7. Earnings per share and diluted earnings per share
Earnings per share is calculated by dividing the profit attributable to ordinary shareholders by the weighted average number of ordinary shares outstanding during the period. The diluted earnings per share includes the outstanding share options within the weighted average number of shares figure.
| Unaudited Half year to 30 September 2021 | Unaudited Half year to 30 September 2020 | Audited Year to 31 March 2021 |
Profit/(loss) after tax (£'000) | 4,382 | (506) | 4,149 |
Weighted average number of shares - basic calculation | 43,632,068 | 43,632,068 | 43,632,068 |
Weighted average number of shares - diluted calculation | 43,699,509 | 43,667,360 | 43,667,360 |
Earnings per share - basic | 10.04p | (1.16)p | 9.51p |
Earnings per share - diluted | 10.03p | (1.16)p | 9.50p |
8. Pension schemes
The group operates two defined benefit pension schemes which are closed to new entrants and closed to future accruals on 6 April 2009. The assets of the schemes are independent of the finances of the group and are administered by trustees.

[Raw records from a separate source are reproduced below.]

-- ==== Sys2Proof/Certificates/Slice0/Obligations.lean ====
section
/-!
DEFINITION. The statements for the provers, and the words they are stated in.
-/
open Sys2Proof Sys2Proof.Machine Sys2Proof.Safety

/-! ### The machine -/

/-- A step carries out the command at the front of the queue, with the rest of the queue kept (the block's own queue: the
model's frame, log 3). With no command waiting, one cycle of the core clock passes, and in the whole state nothing else
changes than what a passing cycle brings: the 16 cycles of `DAYBREAK_OUT` end, the next issue slot is offered to every
thread, and an invalidation that has waited 100 µs is answered (the model's choice, log 3). -/
def Obligations.StepCarriesOutTheFrontCommand : Prop :=
  (∀ (c : Instr) (rest : List Instr) (s : State),
    step { s with pending := c :: rest } = exec c { s with pending := rest })
  ∧ (∀ s : State, s.pending = [] →
    ∃ t, step s = .next t
      ∧ { t with clock := s.clock, pins := s.pins, cores := [], fns := [], hostOut := [] }
        = { s with cores := [], fns := [], hostOut := [] }
      ∧ t.clock = { s.clock with now := s.clock.now + 1, cycle := s.clock.cycle + 1 }
      ∧ t.pins = { s.pins with daybreakOut := s.pins.daybreakOut && decide (s.clock.cycle + 1 < 16) }
      ∧ (∀ c : CoreId, coreOf t c = { coreOf s c with passed := [] })
      ∧ (∀ f : FnId, { fnOf t f with invalidations := [] } = { fnOf s f with invalidations := [] }
        ∧ ∀ x, x ∈ (fnOf t f).invalidations ↔ x ∈ (fnOf s f).invalidations ∧ s.clock.now + 1 < x.2.2)
      ∧ (∀ (f : FnId) x, x ∈ (fnOf s f).invalidations → x.2.2 ≤ s.clock.now + 1 → HostOut.invalidationDone f x.1 ∈ t.hostOut)
      ∧ ((∀ f ∈ s.fns, ∀ x ∈ f.2.invalidations, s.clock.now + 1 < x.2.2) → t.hostOut = s.hostOut ∧ t.fns = s.fns))

/-- No command changes the queue of waiting commands. Every command answers a next state from every state: the device has no
fault that stops it (R135, R415: errors are taken by threads or logged). -/
def Obligations.EveryCommandAnswersAndKeepsTheQueue : Prop :=
  (∀ (i : Instr) (s t : State), exec i s = .next t → t.pending = s.pending)
  ∧ (∀ (i : Instr) (s : State), ∃ t, exec i s = .next t)

/-- From every legal state, a step leads to a legal state: the Day and Dusk lengths obey R44, the device is out of
Midnight exactly when boot has ended (R14, R436), and Daylight needs a device ID in use (R446). -/
def Obligations.StepKeepsTheStateLegal : Prop :=
  ∀ s t : State, Inv s → step s = .next t → Inv t

/-- Every byte memory of the machine is in canonical form. -/
def memoryForm (s : State) : Prop :=
  s.bulk.wf = true ∧ ∀ c : CoreId, (coreOf s c).mem.wf = true ∧ (coreOf s c).code.wf = true

/-- From every state whose memories are in canonical form, a step leads to one (every write goes through the canonical
operations). -/
def Obligations.StepKeepsMemoriesCanonical : Prop :=
  ∀ s t : State, memoryForm s → step s = .next t → memoryForm t

/-- The state after reset (R14, R45, R433, R459): Midnight, boot not begun, a Day of 131,072 cycles with a Dusk of 256,
no device ID in use, every cell invalid, every region number free, every local byte and code byte zero, every counter 0,
and an empty log; and it is legal. -/
def Obligations.ResetHoldsTheStatedValues : Prop :=
  let s := State.reset
  s.dev = .midnight ∧ s.boot.step = 0 ∧ dayLen s = 131072 ∧ duskLen s = 256 ∧ s.clock.dayCount = 0
    ∧ s.deviceId = 0 ∧ s.assigned = false
    ∧ (∀ i, cValid (cellEntry s i) = false) ∧ (∀ r : RegionId, (regOf s r).valid = false)
    ∧ (∀ (c : CoreId) (a : Nat), mget (coreOf s c).mem a = 0 ∧ mget (coreOf s c).code a = 0)
    ∧ (∀ a, mget s.bulk a = 0) ∧ (∀ a, tget 0 s.counters a = 0) ∧ s.log.recs = []
    ∧ (∀ c : CoreId, (coreOf s c).released = false) ∧ memoryForm s ∧ Inv s

/-! ### Instruction words -/

/-- A tile instruction's command carries, beside its operands, the rows found to fail parity (R177); its word does not. -/
def plain : Instr → Instr
  | .vfromt h p d a r _ => .vfromt h p d a r []
  | .tst h p d a b _ => .tst h p d a b []
  | .mma h p acc sp tm tb ta ad _ => .mma h p acc sp tm tb ta ad []
  | i => i

/-- The thread that issues a command. -/
def hartOf (i : Instr) : Option Hart := (slot i).map fun x => x.1

/-- Decoding the word of a well-formed instruction gives the instruction back, with every operand (R96–R102, R151, R187,
R203). A word that decodes stands for a well-formed instruction, and is that instruction's word: no bit of it is ignored but
the upper half behind a compact instruction (R96, R97). -/
def Obligations.DecodingAndEncodingAgree : Prop :=
  (∀ (i : Instr) (h : Hart) (n w : Nat), i.wf = true → hartOf i = some h → encode i = some (n, w) →
    decodeWord h (BitVec.ofNat 32 w) = some (plain i))
  ∧ (∀ (h : Hart) (w : BitVec 32) (i : Instr), decodeWord h w = some i →
    i.wf = true ∧ encode i = some (if w.getLsbD 0 then (4, w.toNat) else (2, w.toNat % 2 ^ 16)))

/-! ### Every instruction -/

/-- An instruction executes only if its predicate reads 1 (R98): p0 always reads 1; where the predicate reads 0 the
instruction uses its issue slot and moves the PC past itself, and nothing else changes (a predicate register that holds a
speculative copy aside: R226, R228); and the two instructions that are not predicable, `RETT` and `HOLD`, have no word with
another PRED than 0. -/
def Obligations.FalsePredicateOnlyMovesThePc : Prop :=
  (∀ t : Thread, pReg t 0 = true)
  ∧ (∀ (i : Instr) (h : Hart) (p : Fin 8) (len : Nat) (s : State),
    slot i = some (h, p, len) → i.wf = true → CanIssue h len s → pReg (thread s h) p = false →
    tfind (thread s h).pSpec p.val = none →
      exec i s = .next (after h len id s))
  ∧ (∀ (h : Hart) (w : BitVec 32), (decodeWord h w = some (.rett h) ∨ ∃ n, decodeWord h w = some (.hold h n)) →
      (w.extractLsb' 1 3).toNat = 0)

/-- The state after an instruction has faulted with `cause` and `info`, the thread having no hold open
(R135, R138, R142): the fault records are written, `LOST` is kept or set when an E5 record is pending (R139), and the thread
enters through the cause's vector, to return to the instruction itself. -/
def faulted (h : Hart) (cause : BitVec 8) (info : Word) (s : State) : State :=
  modTh (rotate h s) h fun t =>
    { t with
      errCause := cause.setWidth 10 ||| (if bit t.errCause 8 || bit t.evPending 5 then 0x100 else 0)
      errPc := t.pc
      errInfo := info
      run := .entering (cause.setWidth 7) t.pc }

/-- A fault is taken: with no hold open the thread enters through the cause's vector; with one open it halts, the fault records
written (R142). -/
def faults (o : Host.Outcome State Fault Refusal) (h : Hart) (cause : BitVec 8) (info : Word) (s : State) : Prop :=
  ((thread s h).hold = none → o = .next (faulted h cause info s))
  ∧ ((thread s h).hold.isSome = true →
    ∃ t, o = .next t ∧ thread t h = { thread (faulted h cause info s) h with run := .halted })

/-- Fetching past the end of the code space at the thread's issue slot faults with `0x1B` (R92), `ERR_PC` the address at
which the fetch began and `ERR_INFO` 0x1_0000, whatever the instruction. A jump to a target above 0xFFFF faults with `0x1B`,
and one to an odd target that is not above it with `0x04`, the target in `ERR_INFO`; the register that `JMPL` names keeps
its value. -/
def Obligations.FetchesAndJumpsStayInTheCodeSpace : Prop :=
  (∀ (i : Instr) (h : Hart) (p : Fin 8) (len : Nat) (s : State),
    slot i = some (h, p, len) → (thread s h).run = .ready → (thread s h).debugHalt = false →
      hasSlot (coreOf s h.core) h.thread = true → 0x10000 < (thread s h).pc.toNat + len → faults (exec i s) h 0x1B 0x10000 s)
  ∧ (∀ (h : Hart) (p : Fin 8) (d a : Fin 32) (s : State), Runs h p 4 s →
    let x := gReg (thread s h) a
    (0xFFFF < x.toNat → faults (exec (.jmp h p a) s) h 0x1B x s ∧ faults (exec (.jmpl h p d a) s) h 0x1B x s)
    ∧ (x.toNat ≤ 0xFFFF → x.toNat % 2 = 1 →
        faults (exec (.jmp h p a) s) h 0x04 x s ∧ faults (exec (.jmpl h p d a) s) h 0x04 x s))


/-! ### Integer, predicate and control instructions -/

/-- Truncating signed quotient and remainder, and the values R103 gives for a divisor of 0. -/
def quotient (x y : Word) : Word := if y = 0 then BitVec.allOnes 64 else BitVec.ofInt 64 (x.toInt.tdiv y.toInt)
def remainder (x y : Word) : Word := if y = 0 then x else BitVec.ofInt 64 (x.toInt.tmod y.toInt)

/-- gD := gA op gB for every integer operation on two registers. The result wraps to 64 bits; a shift or rotation
uses the low six bits of gB; a division by 0 gives all ones and a remainder by 0 the dividend. Nothing else changes. -/
def Obligations.IntegerOperationsOnTwoRegisters : Prop :=
  ∀ (h : Hart) (p : Fin 8) (d a b : Fin 32) (s : State), Runs h p 4 s →
    let x := gReg (thread s h) a
    let y := gReg (thread s h) b
    let n := y.toNat % 64
    let put := fun v => Host.Outcome.next (after h 4 (putG d v) s)
    exec (.add h p d a b) s = put (x + y) ∧ exec (.sub h p d a b) s = put (x - y)
    ∧ exec (.and h p d a b) s = put (x &&& y) ∧ exec (.or h p d a b) s = put (x ||| y)
    ∧ exec (.xor h p d a b) s = put (x ^^^ y) ∧ exec (.andn h p d a b) s = put (x &&& ~~~y)
    ∧ exec (.shl h p d a b) s = put (x <<< n) ∧ exec (.shr h p d a b) s = put (x >>> n)
    ∧ exec (.sar h p d a b) s = put (x.sshiftRight n)
    ∧ exec (.ror h p d a b) s = put ((x >>> n) ||| (x <<< ((64 - n) % 64)))
    ∧ exec (.mul h p d a b) s = put (BitVec.ofNat 64 (x.toNat * y.toNat))
    ∧ exec (.mulh h p d a b) s = put (BitVec.ofInt 64 (x.toInt * y.toInt / 2 ^ 64))
    ∧ exec (.mulhu h p d a b) s = put (BitVec.ofNat 64 (x.toNat * y.toNat / 2 ^ 64))
    ∧ exec (.div h p d a b) s = put (quotient x y)
    ∧ exec (.divu h p d a b) s = put (if y = 0 then BitVec.allOnes 64 else BitVec.ofNat 64 (x.toNat / y.toNat))
    ∧ exec (.rem h p d a b) s = put (remainder x y)
    ∧ exec (.remu h p d a b) s = put (if y = 0 then x else BitVec.ofNat 64 (x.toNat % y.toNat))
    ∧ exec (.min h p d a b) s = put (if x.toInt < y.toInt then x else y)
    ∧ exec (.max h p d a b) s = put (if x.toInt < y.toInt then y else x)
    ∧ exec (.minu h p d a b) s = put (if x.toNat < y.toNat then x else y)
    ∧ exec (.maxu h p d a b) s = put (if x.toNat < y.toNat then y else x)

The pension schemes are related parties of the group and during the period £1,073,000 (2020 - £1,404,000) was paid by the group on behalf of the schemes in respect of pension payments and administration costs. At 30 September 2021, the outstanding balance of £3,569,000 (2020 - £4,182,000) is repayable within one year.
Payments made by the company on behalf of the schemes in the current period are repayable by 30 November 2022.
9. Interim report
Copies of this interim management report will be available on the company's website, https://castings.plc.uk/, and from the registered office.
Statement of Directors' Responsibilities
The directors confirm that the condensed consolidated interim financial statements have been prepared in accordance with IAS 34 and that the interim management report includes a fair review of the information required by DTR 4.2.7R and DTR 4.2.8R.
The directors of Castings P.L.C. are listed on the back cover of this report.